**REQUIREMENT:** Using the records below, find how many lines hold the word "endFetch" and reply with only that number.
[Opening INPUT section]
-- ==== Sys2Proof/Certificates/Slice0/Obligations.lean ====
section
/-! DEFINITION. The statements. -/

open Sys2Proof Sys2Proof.Machine

/-! ### The step and the queue of waiting commands -/

/-- A step runs the command at the front of the queue on the state with the queue's rest; with no command waiting it is
one tick of the timebase (the model's choice, log entry 2). -/
def Obligations.StepRunsTheFrontCommand : Prop :=
  (∀ (c : Instr) (rest : List Instr) (s : State),
    s.pending = c :: rest → step s = exec c { s with pending := rest }) ∧
  ∀ s : State, s.pending = [] → step s = .next { s with now := s.now + 1 }
/-- No command changes the queue of waiting commands. -/
def Obligations.CommandsKeepTheWaitingQueue : Prop :=
  ∀ (c : Instr) (s t : State), exec c s = .next t → t.pending = s.pending

/-- The model stops only where a grant would reach a cell outside 0..1,048,575, and refuses nothing. R19 says that no
other cell exists; that such a grant stops the part is the model's own choice (log entry 31). -/
def Obligations.OnlyMissingCellsStopTheModel : Prop :=
  ∀ (c : Instr) (s : State),
    (∃ t, exec c s = .next t) ∨
    (∃ a, exec c s = .fault (.noSuchCell a) ∧ memorySize ≤ a ∧
      (c = .builderFetch ∨ c = .chunk ∨ ∃ p, c = .readCellsGrant p ∨ c = .writeCellsGrant p))

/-! ### Power and the reset input -/

/-- POWER_UP: R18, R26, R27, R38, R39, R55, R59, R92, R107, R108, R145, R163. The cells' contents, the timebase and the
check register are the model's choice (log entries 2, 4, 26) and are not stated. -/
def Obligations.PowerUpGivesPowerUpValues : Prop :=
  ∀ s : State, ∃ t, exec .powerUp s = .next t ∧
    t.tracker.counter = 0 ∧ t.tracker.angleValid = false ∧ t.tracker.motion = .still ∧ t.tracker.stillTimer = none ∧
    t.tracker.startTime = none ∧ t.tracker.period = none ∧ t.tracker.source = .encoder ∧ t.tracker.simGate = false ∧
    t.tracker.simRate = 60 ∧ t.tracker.snapshotM = none ∧ t.tracker.snapshotD = none ∧
    t.constants =
      { counts := 4096, overlapStart := 1024, overlapEnd := 1536, underlapStart := 2048, underlapEnd := 3072,
        stagger := 32, maxRpm := 750, crawlRpm := 30, lookAhead := 8, slack := 5000 } ∧
    (t.arbiter.lastPort = .d ∧ t.arbiter.accessM = none ∧ t.arbiter.accessD = none ∧ t.arbiter.fetchWaiting = false) ∧
    (∀ n, t.region n = { valid := false, base := 0, size := 4096, holder := none, lockDown := false }) ∧
    (∀ g, t.segment g = .empty) ∧
    (∀ e, t.seqEntry e = { segment := 0, repeats := 1, markEach := false, markEnd := false }) ∧
    t.sequence.length = 0 ∧ t.sequence.endMode = .stop ∧
    t.builder.position = { entry := 0, iteration := 0, course := 0 } ∧ t.builder.ended = false ∧
    t.builder.build = none ∧ t.builder.buffer = [] ∧
    t.queue.records = [] ∧ t.queue.history = [] ∧ t.queue.backlog = 0 ∧ t.queue.overrun = 0 ∧
    (∀ n, n < 48 → t.bar n =
      { enabled := false, lane := n / 12, address := n % 12, cls := 0, limit := 127, known := none, driveCode := 0,
        handshake := .off }) ∧
    (∀ c, c < 4 → t.driveClass c = { base := 1000, perSpace := 1000 }) ∧
    (∀ g, (t.lane g).queue = [] ∧ (t.lane g).awaiting = false) ∧
    t.run.state = .halted ∧ t.run.placement = none ∧ t.run.causes.any = false ∧ t.run.fault = none ∧
    t.stopRequested = false ∧ t.filling = true ∧ t.engine.state = .active ∧
    t.busyExtents = [{ first := 0, count := 1048576 }] ∧
    ∀ p, (t.port p).transaction = none ∧ (t.port p).slot = .empty ∧ (t.port p).discard = false ∧
      (t.port p).events = 0 ∧ (t.port p).mask = 0 ∧ (t.port p).attention = false
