-- ==== Sys2Proof/Laws/Orders.lean ====
section
/-! SUPPORT. What transmitting, joining a lane's queue and posting an order can do, said once; and what a lane does with a
reply while it transmits itself. -/

namespace Sys2Proof.Machine

/-! ### Transmitting -/

@[simp] theorem State.transmit_bars (g : Nat) (s : State) : (s.transmit g).bars = s.bars := by
  unfold State.transmit
  dsimp only
  split
  · rfl
  · split <;> rfl

@[simp] theorem State.transmit_bar (g b : Nat) (s : State) : (s.transmit g).bar b = s.bar b := by
  unfold State.bar
  rw [State.transmit_bars]

/-- A lane beyond the table has the empty queue. -/
theorem State.lane_beyond (s : State) {g : Nat} (h : s.lanes.length ≤ g) : s.lane g = Lane.initial := by
  simp [State.lane, List.getD_eq_getElem?_getD, List.getElem?_eq_none h]

@[simp] theorem State.transmit_lane_queue (g n : Nat) (s : State) : ((s.transmit g).lane n).queue = (s.lane n).queue := by
  unfold State.transmit
  dsimp only
  split
  · rfl
  · split
    · rfl
    · by_cases hn : g = n
      · subst hn
        by_cases hg : g < s.lanes.length
        · rw [State.lane_setLane s _ hg]
        · have h : (s.lane g).queue = [] := by rw [s.lane_beyond (Nat.le_of_not_lt hg)]; rfl
          simp_all
      · rw [State.lane_setLane_ne s _ hn]

/-- A lane other than the one that transmits is as it was. -/
theorem State.transmit_lane_ne {g n : Nat} (s : State) (h : g ≠ n) : (s.transmit g).lane n = s.lane n := by
  unfold State.transmit
  dsimp only
  split
  · rfl
  · split
    · rfl
    · exact State.lane_setLane_ne s _ h

/-- A lane that has transmitted does not stand free with entries in its queue (R116). -/
theorem State.transmit_transmits (g : Nat) (s : State) : ((s.transmit g).lane g).Transmits := by
  unfold State.transmit
  dsimp only
  split
  · next h => exact fun hq => absurd h hq
  · next h =>
    split
    · next hf => exact fun _ => by simpa using hf
    · by_cases hg : g < s.lanes.length
      · rw [State.lane_setLane s _ hg]
        exact fun _ => .inl rfl
      · rw [s.lane_beyond (Nat.le_of_not_lt hg)] at h
        exact absurd h (by simp [Lane.initial])

/-! ### Joining a lane's queue -/

@[simp] theorem State.enqueue_bars (b : Nat) (o : Order) (s : State) : (s.enqueue b o).bars = s.bars := by
  simp [State.enqueue, State.setLane]

@[simp] theorem State.enqueue_bar (b n : Nat) (o : Order) (s : State) : (s.enqueue b o).bar n = s.bar n := by
  unfold State.bar
  rw [State.enqueue_bars]

/-- An entry joins the tail of its lane's queue. -/
theorem State.enqueue_queue {b : Nat} (o : Order) (s : State) (h : (s.bar b).lane < s.lanes.length) :
    ((s.enqueue b o).lane (s.bar b).lane).queue =
      (s.lane (s.bar b).lane).queue ++ [{ bar := b, kind := o.kind, target := o.target }] := by
  simp [State.enqueue, State.lane_setLane s _ h]

/-- The other lanes are as they were. -/
theorem State.enqueue_lane_ne {b n : Nat} (o : Order) (s : State) (h : (s.bar b).lane ≠ n) :
    (s.enqueue b o).lane n = s.lane n := by
  unfold State.enqueue
  rw [State.transmit_lane_ne _ h, State.lane_setLane_ne s _ h]

/-- The entries of the other bars are as they were. -/
theorem State.enqueue_entries_ne {b n : Nat} (o : Order) (s : State) (h : n ≠ b) (g : Nat) :
    (((s.enqueue b o).lane g).queue.filter fun e => e.bar == n) = (s.lane g).queue.filter fun e => e.bar == n := by
  by_cases hg : (s.bar b).lane = g
  · subst hg
    by_cases hl : (s.bar b).lane < s.lanes.length
    · simp [State.enqueue_queue o s hl, Ne.symm h]
    · rw [State.enqueue, State.transmit_lane_queue]
      simp [State.setLane, State.lane, List.set_eq_of_length_le (Nat.le_of_not_lt hl)]
  · rw [State.enqueue_lane_ne o s hg]

/-! ### Posting (R117) -/

/-- A posting leaves the other bars as they were. -/
theorem State.post_bar_ne {b n : Nat} (o : Order) (s : State) (h : n ≠ b) : (s.post b o).bar n = s.bar n := by
  unfold State.post State.dryAnswer State.postWet State.setPosted
  dsimp only
  repeat' split
  all_goals simp [Ne.symm h]

/-- A posting leaves the entries of the other bars as they were. -/
theorem State.post_entries_ne {b n : Nat} (o : Order) (s : State) (h : n ≠ b) (g : Nat) :
    (((s.post b o).lane g).queue.filter fun e => e.bar == n) = (s.lane g).queue.filter fun e => e.bar == n := by
  have replaced (u : State) (x : Lane) (hu : ∀ k, u.lane k = s.lane k) (hul : u.lanes = s.lanes) (k : Nat)
      (hx : (x.queue.filter fun e => e.bar == n) = (s.lane k).queue.filter fun e => e.bar == n) :
      (((u.setLane k x).lane g).queue.filter fun e => e.bar == n) = (s.lane g).queue.filter fun e => e.bar == n := by
    by_cases hk : k = g
    · subst hk
      by_cases hl : k < u.lanes.length
      · rw [State.lane_setLane u _ hl, hx]
      · have : (u.setLane k x).lane k = u.lane k := by
          simp [State.setLane, State.lane, List.set_eq_of_length_le (Nat.le_of_not_lt hl)]
        rw [this, hu]
    · rw [State.lane_setLane_ne u _ hk, hu]
  unfold State.post State.dryAnswer State.postWet State.setPosted
  dsimp only
  split
  · split
    · rfl
    · split
      · rfl
      · rw [State.enqueue_entries_ne o _ h]; rfl
      · rw [State.enqueue_entries_ne o _ h]; rfl
      · split
        · rfl
        · split
          · refine replaced _ _ (fun _ => rfl) rfl _ ?_
            simp only [Lane.remove, List.filter_filter]
            refine List.filter_congr fun e _ => ?_
            by_cases he : e.bar = n <;> simp [he, h]
          · refine replaced _ _ (fun _ => rfl) rfl _ ?_
            simp only [Lane.replace, List.filter_map]
            rw [List.filter_congr (q := fun e : LaneEntry => e.bar == n)]
            · refine (List.map_congr_left fun e he => ?_).trans (List.map_id _)
              have : e.bar = n := by simpa using (List.mem_filter.mp he).2
              simp [this, h]
            · intro e _
              by_cases hb : e.bar = b <;> simp [hb]
      · rw [State.enqueue_entries_ne o _ h]; rfl
  · rfl

/-- What a posting does to its own bar and to that bar's entries with the source ENCODER: R117, by the bar's state. -/
theorem State.post_ordered {b : Nat} (o : Order) (s : State) (hb : b < s.bars.length)
    (hl : (s.bar b).lane < s.lanes.length) (hs : s.tracker.source = .encoder) (ho : (s.bar b).handshake ≠ .off)
    (hlost : (s.bar b).handshake = .lost → o.kind = .home) : Ordered b o s (s.post b o) := by
  have known : (s.bar b).knownAfterPosting o = if o.kind = .home then none else (s.bar b).known := by
    unfold Bar.knownAfterPosting
    cases o.kind <;> rfl
  have takes : (s.bar b).takesOrder o = true := by
    unfold Bar.takesOrder
    split
    · contradiction
    · next h => simp [hlost h]
    · rfl
  have lane (c : Chain) : ((s.setPosted b o c).bar b).lane = (s.bar b).lane := by
    simp [State.setPosted, State.bar_setBar s _ hb]
  have queued (c : Chain) :
      ((((s.setPosted b o c).enqueue b o).lane (s.bar b).lane).queue.filter fun e => e.bar == b) =
        ((s.lane (s.bar b).lane).queue.filter fun e => e.bar == b) ++
          [{ bar := b, kind := o.kind, target := o.target }] := by
    have := State.enqueue_queue (b := b) o (s.setPosted b o c) (by rw [lane]; exact hl)
    rw [lane] at this
    rw [this]
    simp [State.setPosted]
  unfold Ordered
  dsimp only
  simp only [State.post, takes, hs, State.postWet, if_true]
  cases h : (s.bar b).handshake with
  | off => contradiction
  | idle =>
    simp only [reduceCtorEq, if_false]
    exact ⟨by simp [State.setPosted, State.bar_setBar s _ hb, known], queued _⟩
  | lost =>
    simp only [reduceCtorEq, if_false]
    exact ⟨by simp [State.setPosted, State.bar_setBar s _ hb, known], queued _⟩
  | moving c =>
    simp only [reduceCtorEq, if_false]
    exact ⟨by simp [State.setPosted, State.bar_setBar s _ hb, known], queued _⟩
  | posted c =>
    simp only [reduceCtorEq, if_false]
    split
    · exact ⟨by simp [State.setPosted, State.bar_setBar s _ hb, known], rfl⟩
    · split
      · refine ⟨by simp [State.bar_setBar s _ hb], ?_⟩
        rw [State.lane_setLane (s.setBar b _) _ hl]
        simp only [Lane.remove, List.filter_filter]
        exact List.filter_eq_nil_iff.mpr fun e _ => by by_cases he : e.bar = b <;> simp [he]
      · refine ⟨by simp [State.setPosted, State.bar_setBar s _ hb, known], ?_⟩
        unfold State.setPosted
        rw [State.lane_setLane (s.setBar b _) _ hl]
        simp only [Lane.replace, List.filter_map]
        rw [List.filter_congr (q := fun e : LaneEntry => e.bar == b)]
        · refine List.map_congr_left fun e he => ?_
          have : e.bar = b := by simpa using (List.mem_filter.mp he).2
          simp [this]
        · intro e _
          by_cases hb : e.bar = b <;> simp [hb]

/-! ### Replies (R164) -/

/-- A lane that transmits hears nothing. -/
theorem State.driveReply_transmitting {lane : Nat} (address : Nat) (r : DriveReply) {s : State}
    (h : (s.lane lane).frame.isSome = true) : s.driveReply lane address r = s := by
  simp [State.driveReply, h]

end Sys2Proof.Machine
end

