theorem endFetch_stopStill (s : State) : StopStill s s.endFetch := by
  unfold State.endFetch
  split <;> exact .of_same

theorem appendBuild_stopStill (b : Build) (s : State) : StopStill s (s.appendBuild b) := by
  have appended : StopStill s (s.appended b) := .of_same
  have announced : StopStill s (s.announced b) :=
    (appended.trans (raiseIf_stopStill (by decide) _ _)).trans (raiseIf_stopStill (by decide) _ _)
  exact announced.trans (tryPlacement_stopStill _)

/-! ### The engine and the grants (R22, R147 to R153) -/

theorem endOp_stopStill (owner : Option Port) (r : OpResult) (s : State) : StopStill s (s.endOp owner r) := by
  have finished : StopStill s { s with engine := s.engine.finish r } := .of_same
  cases owner with
  | none => exact finished
  | some p => exact finished.trans (setPort_stopStill p _ _ (Event.stopRequest_isIn_raise (by decide) _))

theorem settleCheck_stopStill (g : Nat) (ok : Bool) (s : State) : StopStill s (s.settleCheck g ok) := by
  unfold State.settleCheck
  split
  · exact .of_same
  · exact .refl s

theorem settleChunk_stopStill (op : Operation) (s : State) : StopStill s (s.settleChunk op) := by
  have engine (e : Engine) (u : State) : StopStill u { u with engine := e } := .of_same
  unfold State.settleChunk
  split
  · exact engine _ s
  · split
    · exact endOp_stopStill _ _ s
    · split
      · split
        · exact engine _ s
        · exact ((settleCheck_stopStill _ _ s).trans (engine _ _)).trans (endOp_stopStill _ _ _)
        · exact endOp_stopStill _ _ s
        · exact endOp_stopStill _ _ s
      · exact .refl s

theorem runChunk_stopStill (op : Operation) (s : State) : StopStill s (s.runChunk op) := by
  have done : StopStill s (s.chunkDone op) := .of_same
  rw [runChunk_settles, askChunk_eq]
  exact (done.trans (settleChunk_stopStill _ _)).trans .of_same

theorem launch_stopStill (e : Engine) (s : State) : StopStill s (s.launch e) := by
  rw [launch_eq]
  exact .of_same

theorem overwrite_stopStill (target : Extent) (kind : OpKind) (p : Port) (total : Nat) (extents : List Extent)
    (s : State) : StopStill s (s.overwrite target kind p total extents) :=
  (StopStill.of_same : StopStill s (s.unverify target)).trans (launch_stopStill _ _)

theorem opCheckEffect_stopStill (p : Port) (g w : Nat) (s : State) : StopStill s (opCheckEffect p g w s) := by
  unfold opCheckEffect
  split
  · exact .refl s
  · exact launch_stopStill _ s

theorem opSuspendEffect_stopStill (s : State) : StopStill s (opSuspendEffect s) := .ite _ .of_same

theorem opResumeEffect_stopStill (s : State) : StopStill s (opResumeEffect s) := .ite _ (launch_stopStill _ s)

theorem opAbortEffect_stopStill (s : State) : StopStill s (opAbortEffect s) := by
  have withdrawn : StopStill s s.withdrawChunk := .of_same
  unfold opAbortEffect
  split
  · exact .refl s
  · split
    · exact .of_same
    · exact withdrawn.trans (endOp_stopStill _ _ _)

theorem endAccess_stopStill (p : Port) (r : Reply) (s : State) : StopStill s (s.endAccess p r) :=
  (setSlot_stopStill p (.ready r) s).trans .of_same

theorem writeInGrant_stopStill (p : Port) (a : Nat) (cells : List Cell) (s : State) :
    StopStill s (s.writeInGrant p a cells).1 := by
  unfold State.writeInGrant
  split <;> exact .of_same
[Closing INPUT section]
**TASK SOLUTION:** 2